_Problem to solve_: Reproduce exactly the lines from the line containing "and Parity -/" through the end of the records below, including both ends, and nothing else.
───── Source material ─────
theorem agree_returnToCaller : outcomesAgree R (returnToCaller s) (returnToCaller (s.mask b f)) := by
  have hlt := s.sp.isLt
  by_cases h : s.sp.toNat < 0xFFFF
  · rw [returnToCaller_ok s h, returnToCaller_ok (s.mask b f) h]
    exact hR _ rfl rfl
  · rw [returnToCaller_fault s (by omega), returnToCaller_fault (s.mask b f) (show s.sp.toNat = 0xFFFF by omega)]
    rfl

variable {cc : Cond} (hcond : condHolds f cc = condHolds s.flags cc)
include hcond

theorem agree_jumpIf (target : Word) (len : Nat) :
    outcomesAgree R (jumpIf cc target len s) (jumpIf cc target len (s.mask b f)) := by
  unfold jumpIf
  rw [show condHolds (s.mask b f).flags cc = condHolds s.flags cc from hcond]
  split <;> exact hR _ rfl rfl

theorem agree_callIf (nn : Word) : outcomesAgree R (callIf cc nn s) (callIf cc nn (s.mask b f)) := by
  unfold callIf
  rw [show condHolds (s.mask b f).flags cc = condHolds s.flags cc from hcond]
  split
  · exact agree_callTo hR ..
  · exact hR _ rfl rfl

theorem agree_returnIf : outcomesAgree R (returnIf cc s) (returnIf cc (s.mask b f)) := by
  unfold returnIf
  rw [show condHolds (s.mask b f).flags cc = condHolds s.flags cc from hcond]
  split
  · exact agree_returnToCaller hR
  · exact hR _ rfl rfl

end

/-! ### The latch -/

/-- The states are equal but for the latch, which is `b` in the second. -/
def equalButLatch (b : Bool) (s t : State) : Prop := t = { s with halted := b }

theorem equalButLatch_mask {s t : State} (b : Bool) (h : t.flags = s.flags) : equalButLatch b t (t.mask b s.flags) := by
  rw [← h]
  rfl

/-- No instruction but HALT depends on the latch or writes it. -/
theorem agree_exec_latch (i : Instr) (hwhole : i.wellFormed = true) (hi : i ≠ .halt) (b : Bool) (s : State) :
    outcomesAgree (equalButLatch b) (exec i s) (exec i (s.mask b s.flags)) := by
  have hR : ∀ t : State, t.flags = s.flags → t.halted = s.halted → equalButLatch b t (t.mask b s.flags) :=
    fun t h _ => equalButLatch_mask b h
  cases i with
  | halt => exact absurd rfl hi
  | prefixCB => cases hwhole
  | ldIndNN_SP nn => exact agree_storeSp hR nn
  | pushBC | pushDE | pushHL | pushAF => exact agree_pushWord hR _
  | popBC | popDE | popHL => exact agree_popPair hR _
  | popAF => exact agree_popAfWith (R := equalButLatch b) (fun _ _ => rfl) _
  | jrNZ_e | jrZ_e | jrNC_e | jrC_e | jpNZ_nn | jpZ_nn | jpNC_nn | jpC_nn => exact agree_jumpIf hR rfl ..
  | call_nn | rst00 | rst08 | rst10 | rst18 | rst20 | rst28 | rst30 | rst38 => exact agree_callTo hR ..
  | callNZ_nn | callZ_nn | callNC_nn | callC_nn => exact agree_callIf hR rfl _
  | ret | reti => exact agree_returnToCaller hR
  | retNZ | retZ | retNC | retC => exact agree_returnIf hR rfl
  | _ => exact rfl

/-! ### Sign and Parity -/

/-- The flags with another Sign and another Parity. -/
def Flags.withSignParity (f : Flags) (sign parity : Bool) : Flags := { f with fS := sign, fP := parity }

theorem condHolds_withSignParity (f : Flags) (sign parity : Bool) (cc : Cond) :
    condHolds (f.withSignParity sign parity) cc = condHolds f cc := by
  cases cc <;> rfl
─────
_Worked solution_:
/-! ### Sign and Parity -/

/-- The flags with another Sign and another Parity. -/
def Flags.withSignParity (f : Flags) (sign parity : Bool) : Flags := { f with fS := sign, fP := parity }

theorem condHolds_withSignParity (f : Flags) (sign parity : Bool) (cc : Cond) :
    condHolds (f.withSignParity sign parity) cc = condHolds f cc := by
  cases cc <;> rfl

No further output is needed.